→ **Problem**
Output the opening lines of the records exactly. End with the line that contains "simp [State.tripAtFire, firstOf_eq_some_iff]".

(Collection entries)
########
-- ==== Sys2Proof/Proofs/StartLine.lean ====
section
/-! START-LINE (R59, R60): the frames a refusal of one byte's detail makes, what the two searches of R59 find, what the
line controller answers in each of its cases, and from these the statement about the command. -/

namespace Sys2Proof.Machine

/-! ### Searches -/

/-- What is found first has the property, and nothing before it has. -/
theorem firstOf_eq_some_iff {k : Nat} {p : Fin k → Bool} {i : Fin k} :
    firstOf p = some i ↔ p i = true ∧ ∀ j < i, p j = false := by
  constructor
  · intro h
    obtain ⟨hi, m, hm, rfl, before⟩ := List.find?_eq_some_iff_getElem.mp h
    refine ⟨hi, fun j hj => ?_⟩
    simpa using before j.val (by simpa [Fin.lt_def] using hj)
  · rintro ⟨hi, before⟩
    refine List.find?_eq_some_iff_getElem.mpr ⟨hi, i.val, by simp, by simp, fun j hj => ?_⟩
    simpa using before ⟨j, by omega⟩ hj

/-- The damper R59 names: the lowest-numbered one of the line not HELD. -/
theorem State.damperNotHeld_eq_some_iff {s : State} {n : LineNo} {c : ClosureNo} :
    s.damperNotHeld n = some c ↔ (s.damperOf n c = true ∧ (s.closure c).state ≠ .held) ∧
      ∀ b < c, s.damperOf n b = true → (s.closure b).state = .held := by
  simp [State.damperNotHeld, firstOf_eq_some_iff]

theorem State.damperNotHeld_eq_none_iff {s : State} {n : LineNo} :
    s.damperNotHeld n = none ↔ ∀ c, s.damperOf n c = true → (s.closure c).state = .held := by
  simp [State.damperNotHeld, firstOf_none]

/-- The zone R59 names: the lowest-numbered trip zone of the line at FIRE. -/
theorem State.tripAtFire_eq_some_iff {s : State} {n : LineNo} {z : ZoneNo} :
    s.tripAtFire n = some z ↔ (zoneIn (s.lineCfg n).tripZones z = true ∧ (s.zone z).level = .fire) ∧
      ∀ y < z, zoneIn (s.lineCfg n).tripZones y = true → (s.zone y).level ≠ .fire := by
  simp [State.tripAtFire, firstOf_eq_some_iff]

theorem State.tripAtFire_eq_none_iff {s : State} {n : LineNo} :
    s.tripAtFire n = none ↔ ∀ z, zoneIn (s.lineCfg n).tripZones z = true → (s.zone z).level ≠ .fire := by
  simp [State.tripAtFire, firstOf_none]

/-! ### Frames -/

/-- A number of one byte in four bytes: the three high bytes are 0 (R180). -/
theorem enc32_of_lt {d : Nat} (h : d < 256) : enc32 (BitVec.ofNat 32 d) = [0, 0, 0, BitVec.ofNat 8 d] := by
  have high (i : Nat) (hi : 8 ≤ i) : (BitVec.ofNat 32 d).extractLsb' i 8 = 0 := by
    have small : d < 2 ^ i := h.trans_le (Nat.pow_le_pow_right (by omega) hi : 2 ^ 8 ≤ 2 ^ i)
    apply BitVec.eq_of_toNat_eq
    have fits : d % 4294967296 = d := Nat.mod_eq_of_lt (by omega)
    simp [Nat.shiftRight_eq_div_pow, fits, Nat.div_eq_of_lt small]
  have low : (BitVec.ofNat 32 d).extractLsb' 0 8 = BitVec.ofNat 8 d := by
    apply BitVec.eq_of_toNat_eq
    simp
  simp only [enc32, high 24 (by omega), high 16 (by omega), high 8 (by omega), low]

/-- A refusal whose detail is one byte (R160, R182). -/
theorem refusedFrame_of_lt (kind : Byte) (r : Reason) {d : Nat} (h : d < 256) :
    refusedFrame kind r d = ⟨0xFF, [kind, r.code, 0, 0, 0, BitVec.ofNat 8 d]⟩ := by
  rw [refusedFrame, enc32_of_lt h]

/-- An object's number fits one byte where its kind has fewer than 256 objects. -/
theorem number_lt {k : Nat} (i : Fin k) (h : k < 256) : number i < 256 := by
  simp only [number]; omega

/-! ### The line controller's answer -/

theorem State.startReq_noLine (s : State) {num : Nat} (h : num = 0 ∨ 8 < num) :
    s.startReq num = refuse s .badObject 0 := by
  simp only [State.startReq, numbered_none.mpr h]

section
variable (s : State) {n : LineNo}

theorem State.startReq_notOff (h : (s.line n).state ≠ .off) :
    s.startReq (number n) = refuse s .state (s.line n).state.code.toNat := by
  simp [State.startReq, h]

theorem State.startReq_watch (off : (s.line n).state = .off) (h : s.shift = .watch) :
    s.startReq (number n) = refuse s .watch 0 := by
  simp [State.startReq, off, h]

theorem State.startReq_caused (off : (s.line n).state = .off) (day : s.shift = .day) {r : Cause}
    (h : s.causeOf (.line n) = some r) : s.startReq (number n) = refuse s .cause r.level.rank := by
  simp [State.startReq, off, day, State.causeLevel, h]

theorem State.startReq_damper (off : (s.line n).state = .off) (day : s.shift = .day)
    (free : s.causeOf (.line n) = none) {c : ClosureNo} (h : s.damperNotHeld n = some c) :
    s.startReq (number n) = refuse s .damper (number c) := by
  simp [State.startReq, off, day, State.causeLevel, free, h]

theorem State.startReq_trip (off : (s.line n).state = .off) (day : s.shift = .day)
    (free : s.causeOf (.line n) = none) (held : s.damperNotHeld n = none) {z : ZoneNo} (h : s.tripAtFire n = some z) :
    s.startReq (number n) = refuse s .zoneActive (number z) := by
  simp [State.startReq, off, day, State.causeLevel, free, held, h]

/-- Every check of R59 passed: the entry to STARTING, and the reply with the start timer's expiry (R60, R62). -/
theorem State.startReq_accepted (off : (s.line n).state = .off) (day : s.shift = .day)
    (free : s.causeOf (.line n) = none) (held : s.damperNotHeld n = none) (clear : s.tripAtFire n = none) :
    s.startReq (number n) =
      (s.moveLine n .starting .none (fun x => { x with
        counter := 0, countWindow := s.freshWindow n
        startTimer := some (s.after ((s.lineCfg n).startTimeout * 1000)) }),
       .reply (enc32 (BitVec.ofNat 32 ((s.lineCfg n).startTimeout * 1000)))) := by
  simp [State.startReq, off, day, State.causeLevel, free, held, clear]

end

/-! ### The command -/

/-- START-LINE taken: the line controller decides it on the state with the entry gone from the link. -/
theorem exec_startLine_claimed {s : State} {k : Link} {b : Byte} {num : Nat} (hb : b.toNat = num)
    (h : s.link.claim (.request 0x08 [b]) = some k) :
    exec (.startLine [b]) s =
      .next (((s.withLink k).startReq num).1.answered (((s.withLink k).startReq num).2.frame 0x08)) := by
  subst hb
  exact request_claimed h rfl

/-- START-LINE taken and refused: nothing changes but the link, where the refusal stands in the reply slot. -/
theorem exec_startLine_refused {s : State} {k : Link} {b : Byte} {num : Nat} (hb : b.toNat = num)
    (h : s.link.claim (.request 0x08 [b]) = some k) {r : Reason} {d : Nat} (small : d < 256)
    (answer : (s.withLink k).startReq num = refuse (s.withLink k) r d) :
    exec (.startLine [b]) s =
      .next ((s.withLink k).answered ⟨0xFF, [0x08, r.code, 0, 0, 0, BitVec.ofNat 8 d]⟩) := by
  rw [exec_startLine_claimed hb h, answer, ← refusedFrame_of_lt _ _ small]
  rfl

/-- Settles O29: the checks of R59 one after another, each failing in its own clause and passed in those after it. -/
theorem startLineIsDecidedInOrder : Obligations.StartLineIsDecidedInOrder := by
  intro s k n bad me cfg ms refused
  have hme : me.toNat = number n := by
    simpa [me] using number_lt n (by omega)
  refine ⟨fun taken noLine => ?badObject, fun taken => ⟨fun notOff => ?state, fun off =>
    ⟨fun watch => ?watch, fun day => ⟨fun r cause => ?cause, fun free =>
      ⟨fun c damper shut lower => ?damper, fun held =>
        ⟨fun z trip fire lower => ?zone, fun clear => ?accepted⟩⟩⟩⟩⟩⟩
  case badObject =>
    exact exec_startLine_refused rfl taken (by omega) (State.startReq_noLine _ noLine)
  case state =>
    have answered := exec_startLine_refused hme taken (BitVec.isLt _) (State.startReq_notOff (s.withLink k) notOff)
    rwa [BitVec.ofNat_toNat, BitVec.setWidth_eq] at answered
  case watch =>
    exact exec_startLine_refused hme taken (by omega) (State.startReq_watch _ off watch)
  case cause =>
    have small : r.level.rank < 256 := by cases r.level <;> decide
    exact exec_startLine_refused hme taken small (State.startReq_caused (s.withLink k) off day cause)
  case damper =>
    have first : (s.withLink k).damperNotHeld n = some c :=
      State.damperNotHeld_eq_some_iff.mpr ⟨⟨damper, shut⟩, lower⟩
    exact exec_startLine_refused hme taken (number_lt c (by omega))
      (State.startReq_damper (s.withLink k) off day free first)
  case zone =>
    have allHeld : (s.withLink k).damperNotHeld n = none := State.damperNotHeld_eq_none_iff.mpr held
    have first : (s.withLink k).tripAtFire n = some z := State.tripAtFire_eq_some_iff.mpr ⟨⟨trip, fire⟩, lower⟩
    exact exec_startLine_refused hme taken (number_lt z (by omega))
      (State.startReq_trip (s.withLink k) off day free allHeld first)
  case accepted =>
    have allHeld : (s.withLink k).damperNotHeld n = none := State.damperNotHeld_eq_none_iff.mpr held
    have noFire : (s.withLink k).tripAtFire n = none := State.tripAtFire_eq_none_iff.mpr clear
    have answer := State.startReq_accepted (s.withLink k) off day free allHeld noFire
    rw [exec_startLine_claimed hme taken, answer]
    rfl

end Sys2Proof.Machine
end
########
→ **Exercise response**
-- ==== Sys2Proof/Proofs/StartLine.lean ====
section
/-! START-LINE (R59, R60): the frames a refusal of one byte's detail makes, what the two searches of R59 find, what the
line controller answers in each of its cases, and from these the statement about the command. -/

namespace Sys2Proof.Machine

/-! ### Searches -/

/-- What is found first has the property, and nothing before it has. -/
theorem firstOf_eq_some_iff {k : Nat} {p : Fin k → Bool} {i : Fin k} :
    firstOf p = some i ↔ p i = true ∧ ∀ j < i, p j = false := by
  constructor
  · intro h
    obtain ⟨hi, m, hm, rfl, before⟩ := List.find?_eq_some_iff_getElem.mp h
    refine ⟨hi, fun j hj => ?_⟩
    simpa using before j.val (by simpa [Fin.lt_def] using hj)
  · rintro ⟨hi, before⟩
    refine List.find?_eq_some_iff_getElem.mpr ⟨hi, i.val, by simp, by simp, fun j hj => ?_⟩
    simpa using before ⟨j, by omega⟩ hj

/-- The damper R59 names: the lowest-numbered one of the line not HELD. -/
theorem State.damperNotHeld_eq_some_iff {s : State} {n : LineNo} {c : ClosureNo} :
    s.damperNotHeld n = some c ↔ (s.damperOf n c = true ∧ (s.closure c).state ≠ .held) ∧
      ∀ b < c, s.damperOf n b = true → (s.closure b).state = .held := by
  simp [State.damperNotHeld, firstOf_eq_some_iff]

theorem State.damperNotHeld_eq_none_iff {s : State} {n : LineNo} :
    s.damperNotHeld n = none ↔ ∀ c, s.damperOf n c = true → (s.closure c).state = .held := by
  simp [State.damperNotHeld, firstOf_none]

/-- The zone R59 names: the lowest-numbered trip zone of the line at FIRE. -/
theorem State.tripAtFire_eq_some_iff {s : State} {n : LineNo} {z : ZoneNo} :
    s.tripAtFire n = some z ↔ (zoneIn (s.lineCfg n).tripZones z = true ∧ (s.zone z).level = .fire) ∧
      ∀ y < z, zoneIn (s.lineCfg n).tripZones y = true → (s.zone y).level ≠ .fire := by
  simp [State.tripAtFire, firstOf_eq_some_iff]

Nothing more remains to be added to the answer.